The pig could affect the pump station equipment if left in the pipeline too long in cold temperatures. With the pipeline operating again, crews can trap the pig between two valves in the mainline and route crude oil around through bypass piping, Alyeska said.

Alyeska said the restart solves three problems: It avoids a more complex cold restart process, it avoids additional problems that would occur if the pig were in the line when the pipeline begins to get too cold, and it allows North Slope producers to increase production, which will help mitigate freeze concerns on the North Slope.
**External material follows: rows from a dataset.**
-- ==== Sys2Proof/Machine/Dispatch.lean ====
section
/-! DEFINITION. The meaning of each command, one arm per constructor of Instr (30_encoding.md R51). -/

namespace Sys2Proof.Machine

-- The command's own effect: R92, R76, R77, R86, R93.
def exec (i : Instr) (s : State) : Host.Outcome State Fault Refusal :=
  match i with
  | .nop => Sys2Proof.Machine.execNop s
  | .init => Sys2Proof.Machine.execInit s
  | .absorb d => Sys2Proof.Machine.execAbsorb d s
  | .final => Sys2Proof.Machine.execFinal s
  | .clrerr => Sys2Proof.Machine.execClrerr s

end Sys2Proof.Machine
end

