-- ==== Sys2Proof/Machine/Bus.lean ====
section
/-! DEFINITION. The steps of the two agents: HostWrite, HostRead, WAIT and Reset on the host's side, CoreComplete on
the core's (00_scope.md R15; 43_control_and_host.md R90, R91, R94; 70_reset_and_hazards.md R115), and how a command
word is placed where the next step runs it (log 10). -/

namespace Sys2Proof.Machine

/-- HostWrite(0x08, w) (R90): an overrun is checked first and an overrun word is not decoded (R107); an illegal word
only sets its flag; NOP and CLRERR are performed within the write; INIT, ABSORB and FINAL are accepted. -/
def writeCommand (w : Word32) (s : State) : Host.Outcome State Fault Refusal :=
  if s.busy then .next s.raiseCommandOverrun
  else match decode w with
    | .illegal _ => .next s.raiseIllegalCommand
    | .command i =>
      match pendingOf i with
      | some c => .next (s.acceptCommand c)
      | none => exec i s

/-- A write of a register: a command at CMD, ignored anywhere else (R41, R94), and "writes have no effect" while rst_n
is 0 (R115). -/
def writeRegister (r : Register) (v : Word32) (s : State) : Host.Outcome State Fault Refusal :=
  if s.phase = .held then .next s
  else match r with
    | .cmd => writeCommand v s
    | .id | .status | .len | .reserved _ | .digestW _ | .accSlice _ _ | .unmapped _ => .next s

/-- A read of a register: the value goes to the host (R94). -/
def readRegister (r : Register) (s : State) : Host.Outcome State Fault Refusal :=
  .next ((s.afterRead r).reply (s.readValue r))

/-- One poll of WAIT: t <- RD STATUS; if t[0] = 1 the host polls again (R59). The polled values are the loop's own t
and do not go to the replies (log 15). -/
def pollStatus (s : State) : Host.Outcome State Fault Refusal :=
  if (s.readValue .status).getLsbD 0 then
    .next { s.afterRead .status with program := .wait :: s.program }
  else .next (s.afterRead .status)

/-- One host operation, `s` being the state with the operation taken off the program. A host protocol violation is
refused whatever the state (R37, R104; log 6); before the first reset everything but a reset is refused (R119;
log 8). -/
def performHostOp (op : HostOp) (s : State) : Host.Outcome State Fault Refusal :=
  if !hostOpLegal op then .refused .hostProtocolViolation
  else match op with
    | .reset => .next (s.applyReset .running)
    | .holdReset => .next (s.applyReset .held)
    | .releaseReset =>
      if s.phase = .unknown then .refused .stateUnknownBeforeReset else .next { s with phase := .running }
    | .write _ off v =>
      if s.phase = .unknown then .refused .stateUnknownBeforeReset else writeRegister (registerAt off) v s
    | .read _ off =>
      if s.phase = .unknown then .refused .stateUnknownBeforeReset else readRegister (registerAt off) s
    | .wait =>
      if s.phase = .unknown then .refused .stateUnknownBeforeReset else pollStatus s

/-- The host's step: its next operation, or nothing where it has none (log 11). -/
def hostStep (s : State) : Host.Outcome State Fault Refusal :=
  match s.program with
  | [] => .next s
  | op :: rest => performHostOp op { s with program := rest }

/-- CoreComplete (R91): the pending command is performed in full, and then PENDING <- none. With nothing pending the
step is not enabled and `step` never takes it. -/
def coreComplete (s : State) : Host.Outcome State Fault Refusal :=
  match s.pending with
  | none => .next s
  | some c => andThen (exec c.toInstr s) fun t => .next t.retireCommand

/-- The step of the agent whose turn it is (R15). -/
def agentStep (s : State) : Host.Outcome State Fault Refusal :=
  match s.mover with
  | .core => coreComplete s.takeTurn
  | .host => hostStep s.takeTurn

/-- The state in which the next step runs a command word (log 10): a word that R90 accepts for CoreComplete stands in
PENDING with the core to move; any other word is the host's next write to CMD, the block being idle. -/
def State.withCommandWord (s : State) (w : Word32) : State :=
  match (decode w).toOption.bind pendingOf with
  | some c => { s with phase := .running, pending := some c, turns := .core :: s.turns }
  | none =>
    { s with phase := .running, pending := none, program := .write .w32 Register.cmd.offset w :: s.program }

end Sys2Proof.Machine
end

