/-- R75 with R76, R77, R78: after INIT and the ABSORBs of a message, ACC = Accumulate(B) and LEN is the number of bytes
modulo 2^32; FINAL then gives its digest. -/
def Obligations.MessageAccumulates : Prop :=
  ∀ (bytes : List Byte) (s : State),
    execAll (messageCommands bytes) s =
      .next { s with acc := accumulate Config.params bytes, len := BitVec.ofNat 32 bytes.length } ∧
    execAll (messageCommands bytes ++ [.final]) s =
      .next { s with digest := finalize (accumulate Config.params bytes), acc := Config.iv, len := 0 }

/-- R89: a message whose every byte value occurs an even number of times, the empty message among them, has the digest
Finalize(IV). -/
def Obligations.EvenMessagesHashLikeTheEmptyOne : Prop :=
  ∀ (bytes : List Byte) (s : State), (∀ b, bytes.count b % 2 = 0) →
    execAll (messageCommands bytes ++ [.final]) s =
      .next { s with digest := finalize Config.iv, acc := Config.iv, len := 0 }

/-- R87: the digest registers after a FINAL are slices of ACC before it. -/
def Obligations.DigestWordsAreAccSlices : Prop :=
  ∀ s : State, ∃ t, exec .final s = .next t ∧ ∀ i : Fin 4,
    t.registerValue (.digestW ⟨2 * i.val, by omega⟩) = (s.acc.get i).extractLsb' 0 32 ∧
    t.registerValue (.digestW ⟨2 * i.val + 1, by omega⟩) = (s.acc.get i).extractLsb' 32 32 ∧
    t.registerValue (.digestW ⟨2 * i.val, by omega⟩) = s.registerValue (.accSlice i 0) ∧
    t.registerValue (.digestW ⟨2 * i.val + 1, by omega⟩) = s.registerValue (.accSlice i 1)

/-- "No computed value depends on LEN" (R25): from states that differ only in LEN every command gives states that differ
at most in LEN. -/
def Obligations.NoCommandDependsOnLen : Prop :=
  ∀ (i : Instr) (s : State) (n : Word32), ∃ t t', exec i s = .next t ∧ exec i { s with len := n } = .next t' ∧
    { t' with len := t.len } = t

/-! ### The protocol (43_control_and_host.md, 60_exceptions.md) -/

/-- R102, R53, R54: an illegal word written while BUSY = 0 sets ERR_ILLEGAL and changes nothing else. -/
def Obligations.IllegalCommandSetsOnlyItsFlag : Prop :=
  ∀ (s : State) (w : Word32) (rest : List HostOp),
    w.extractLsb' 16 16 ≠ 0 ∨ (w.extractLsb' 16 16 = 0 ∧ 0x05 ≤ (w.extractLsb' 0 8).toNat) →
    HostIssues (.write .w32 0x08 w) rest s → s.phase = .running → s.busy = false →
    step s = .next { s.issued rest with errIllegal := true }

/-- R103: a CMD write while BUSY = 1, whatever the word, sets ERR_OVERRUN and changes nothing else. -/
def Obligations.OverrunDropsTheWord : Prop :=
  ∀ (s : State) (w : Word32) (rest : List HostOp),
    HostIssues (.write .w32 0x08 w) rest s → s.phase = .running → s.busy = true →
    step s = .next { s.issued rest with errOverrun := true }
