-- ==== Sys2Proof/Laws/Datapath.lean ====
section
/-! SUPPORT. The algebra of the hash state (word access, XOR), XOR over a list, and what the datapath's functions
keep. -/

namespace Sys2Proof

open Machine

/-- A word is below 2^128, the width in numerals. -/
theorem U128.toNat_lt (v : U128) : v.toNat < 2 ^ 128 := v.isLt

namespace HashState

/-- The words of a state written out. -/
@[simp] theorem get_mk (v : Vector U128 wordCount) (i : Fin wordCount) : (⟨v⟩ : HashState).get i = v[i] := rfl

/-- Two states with the same words are the same state. -/
theorem ext_get {a b : HashState} (h : ∀ i, a.get i = b.get i) : a = b := by
  cases a; cases b
  exact congrArg HashState.mk (Vector.ext fun i hi => h ⟨i, hi⟩)

theorem get_set_self (s : HashState) (i : Fin wordCount) (v : U128) : (s.set i v).get i = v := by
  simp [set]

theorem get_set_ne (s : HashState) {i j : Fin wordCount} (v : U128) (h : j ≠ i) : (s.set i v).get j = s.get j :=
  Vector.getElem_set_ne i.isLt j.isLt fun e => h (Fin.ext e.symm)

@[simp] theorem get_xor (a b : HashState) (i : Fin wordCount) : (a.xor b).get i = a.get i ^^^ b.get i := by
  simp [xor]

@[simp] theorem get_zero (i : Fin wordCount) : zero.get i = 0 := by simp [zero]

theorem xor_comm (a b : HashState) : a.xor b = b.xor a := ext_get fun i => by simp [BitVec.xor_comm]

theorem xor_assoc (a b c : HashState) : (a.xor b).xor c = a.xor (b.xor c) := ext_get fun i => by simp [BitVec.xor_assoc]

theorem xor_left_comm (a b c : HashState) : a.xor (b.xor c) = b.xor (a.xor c) := by
  rw [← xor_assoc, xor_comm a b, xor_assoc]

@[simp] theorem xor_self (a : HashState) : a.xor a = zero := ext_get fun i => by simp

@[simp] theorem xor_zero (a : HashState) : a.xor zero = a := ext_get fun i => by simp

@[simp] theorem zero_xor (a : HashState) : zero.xor a = a := ext_get fun i => by simp

/-- XORing the same state twice changes nothing. -/
@[simp] theorem xor_xor_cancel (a b : HashState) : (a.xor b).xor b = a := by simp [xor_assoc]

@[simp] theorem xor_cancel_left (a b : HashState) : a.xor (a.xor b) = b := by simp [← xor_assoc]

end HashState

namespace Machine

/-! ### XOR over a list -/

@[simp] theorem xorAll_nil : xorAll [] = .zero := rfl

@[simp] theorem xorAll_cons (a : HashState) (l : List HashState) : xorAll (a :: l) = a.xor (xorAll l) := rfl

theorem xorAll_append (l m : List HashState) : xorAll (l ++ m) = (xorAll l).xor (xorAll m) := by
  induction l with
  | nil => simp
  | cons a l ih => simp [ih, HashState.xor_assoc]

/-- The XOR of a list does not depend on its order. -/
theorem xorAll_perm {l m : List HashState} (h : l.Perm m) : xorAll l = xorAll m := by
  induction h with
  | nil => rfl
  | cons a _ ih => simp [ih]
  | swap a b l => simp [HashState.xor_left_comm]
  | trans _ _ ih₁ ih₂ => exact ih₁.trans ih₂

/-- The XOR of a list, one word of it. -/
theorem get_xorAll (l : List HashState) (i : Fin wordCount) :
    (xorAll l).get i = (l.map fun s => s.get i).foldr (· ^^^ ·) 0 := by
  induction l with
  | nil => simp
  | cons a l ih => simp [ih]

/-- If every state of a list has the same high half h in word i, the XOR of the list has there h for an odd number of
states and 0 for an even number. -/
theorem xorAll_high {l : List HashState} {i : Fin wordCount} {h : BitVec 64}
    (hl : ∀ s ∈ l, (s.get i).extractLsb' 64 64 = h) :
    ((xorAll l).get i).extractLsb' 64 64 = if l.length % 2 = 0 then 0 else h := by
  induction l with
  | nil => simp
  | cons a l ih =>
    have ha := hl a (by simp)
    have ih := ih fun s hs => hl s (by simp [hs])
    simp only [xorAll_cons, HashState.get_xor, BitVec.extractLsb'_xor, ha, ih, List.length_cons]
    rcases Nat.mod_two_eq_zero_or_one l.length with h2 | h2
    · simp [h2, Nat.add_mod]
    · simp [h2, Nat.add_mod]

/-! ### Rotations, NLT and StateMixer -/

/-- The left rotation is the library's, for every amount the spec defines. -/
theorem rotl_eq_rotateLeft (v : U128) {n : Nat} (h : n ≤ 127) : rotl v n = v.rotateLeft n := by
  unfold rotl BitVec.rotateLeft BitVec.rotateLeftAux
  rw [Nat.mod_eq_of_lt (show n < wordBits from Nat.lt_succ_of_le h)]
  split
  · subst n; simp [BitVec.ushiftRight_eq_zero]
  · rfl

/-- The right rotation is the library's, for every amount the spec defines. -/
theorem rotr_eq_rotateRight (v : U128) {n : Nat} (h : n ≤ 127) : rotr v n = v.rotateRight n := by
  unfold rotr BitVec.rotateRight BitVec.rotateRightAux
  rw [Nat.mod_eq_of_lt (show n < wordBits from Nat.lt_succ_of_le h)]
  split
  · subst n; simp
  · rfl

/-- The rotation amounts of the datapath are at most 39, so none reaches the word's width. -/
theorem rotAmount_le (r : Fin roundCount) (i : Fin wordCount) : rotAmount r i ≤ 39 := by
  have hi : i.val < 4 := i.isLt
  unfold rotAmount rotPeriod rotWordStep; omega

/-- NLT as a number: the wrapped product, reduced. -/
theorem nlt_toNat (prime v : U128) :
    (nlt prime v).toNat = ((v ^^^ rotr v nltRotation) * prime).toNat % nltModulus := by
  have : ((v ^^^ rotr v nltRotation) * prime).toNat % nltModulus < 2 ^ 128 :=
    Nat.lt_of_lt_of_le (Nat.mod_lt _ (by decide)) (by decide)
  simp only [nlt, BitVec.toNat_ofNat]
  exact Nat.mod_eq_of_lt this

/-- NLT depends on its argument only through v ^ rotr(v, 23). -/
theorem nlt_congr {prime v v' : U128} (h : v ^^^ rotr v nltRotation = v' ^^^ rotr v' nltRotation) :
    nlt prime v = nlt prime v' := by
  simp only [nlt, h]

/-- An NLT result fits in the low half of a word. -/
theorem nlt_lt (prime v : U128) : (nlt prime v).toNat < 2 ^ 64 := by
  rw [nlt_toNat]; exact Nat.lt_of_lt_of_le (Nat.mod_lt _ (by decide)) (by decide)

/-- The high half of a word below 2^64 is 0. -/
theorem high_of_lt {v : U128} (h : v.toNat < 2 ^ 64) : v.extractLsb' 64 64 = 0 := by
  apply BitVec.eq_of_toNat_eq
  simp only [BitVec.extractLsb'_toNat, Nat.shiftRight_eq_div_pow, Nat.div_eq_of_lt h]
  rfl

@[simp] theorem nlt_high (prime v : U128) : (nlt prime v).extractLsb' 64 64 = 0 := high_of_lt (nlt_lt prime v)

/-- Step i of StateMixer leaves the other words alone. -/
theorem mixStep_get_ne (prime m : U128) (r : Fin roundCount) (t : HashState) {i j : Fin wordCount} (h : j ≠ i) :
    (mixStep prime m r t i).get j = t.get j := HashState.get_set_ne _ _ h

/-- Word i after step i of StateMixer (R68): its neighbour is read in the state the step starts in. -/
theorem mixStep_get_self (prime m : U128) (r : Fin roundCount) (t : HashState) (i : Fin wordCount) :
    (mixStep prime m r t i).get i =
      nlt prime (rotl ((t.get i ^^^ m) + prime) (rotAmount r i)) ^^^ t.get (i + 1) := HashState.get_set_self _ _ _

/-- Step i of StateMixer gives word i its neighbour's high half. -/
theorem mixStep_high (prime m : U128) (r : Fin roundCount) (t : HashState) (i : Fin wordCount) :
    ((mixStep prime m r t i).get i).extractLsb' 64 64 = (t.get (i + 1)).extractLsb' 64 64 := by
  simp [mixStep_get_self, BitVec.extractLsb'_xor]

/-- StateMixer is its four steps, in order. -/
theorem stateMixer_eq (prime : U128) (s : HashState) (m : U128) (r : Fin roundCount) :
    stateMixer prime s m r =
      mixStep prime m r (mixStep prime m r (mixStep prime m r (mixStep prime m r s 0) 1) 2) 3 := rfl

/-- There are 256 rounds. -/
theorem allRounds_length : allRounds.length = 256 := by simp [allRounds]

/-- As many units as rounds. -/
theorem unitResults_length (p : Params) (order : List (Fin roundCount)) (b : Byte) :
    (unitResults p order b).length = order.length := by simp [unitResults]

/-- UNITS_PER_BYTE units make up one contribution (R7). -/
theorem unitResults_allRounds_length (p : Params) (b : Byte) : (unitResults p allRounds b).length = unitsPerByte := by
  rw [unitResults_length, allRounds_length]

/-! ### Accumulation -/

@[simp] theorem accumulate_nil (p : Params) : accumulate p [] = p.iv := by simp [accumulate]

/-- One more byte in front XORs its contribution. -/
theorem accumulate_cons (p : Params) (b : Byte) (bytes : List Byte) :
    accumulate p (b :: bytes) = (accumulate p bytes).xor (contribution p b) := by
  simp only [accumulate, List.map_cons, xorAll_cons]
  rw [HashState.xor_assoc, HashState.xor_comm (contribution p b)]

/-- A byte of the digest. -/
theorem finalize_getElem (s : HashState) (n : Nat) (h : n < digestBytes) :
    (finalize s)[n]'h =
      byteOfU128 (s.get ⟨n / keepBytes, Nat.div_lt_of_lt_mul h⟩) (n % keepBytes) := by
  simp [finalize]

end Machine

end Sys2Proof
end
Harvest to build Eagle Ford crude oil pipeline

Harvest Pipeline Co. has started to construct a 25-mile crude oil pipeline from near Cotulla in LaSalle County, Tex., to an interconnect near Fowlerton, Tex., with its existing 140-mile Pearsall pipeline.

The lateral represents the next phase of Harvest's continuing expansion of its Arrowhead Pipeline in an effort to increase shipments of Eagle Ford crude to refining and terminal facilities in Corpus Christi.

Harvest expects the Cotulla line to enter service in the third quarter. The Cotulla line will be supported with volume commitments from large producers in LaSalle and Dimmit counties, according to Harvest.

Harvest operates pipeline systems running through the Eagle Ford trend from Maverick County to San Patricio County, Tex.

Harvest also operates oil and gas gathering and mainline systems across south Texas and Louisiana.

Koch Pipeline Co. LP received shareholder approval to build a 120,000-b/d Eagle Ford pipeline to Corpus Christi in December 2010 (OGJ Online, Dec. 17, 2010).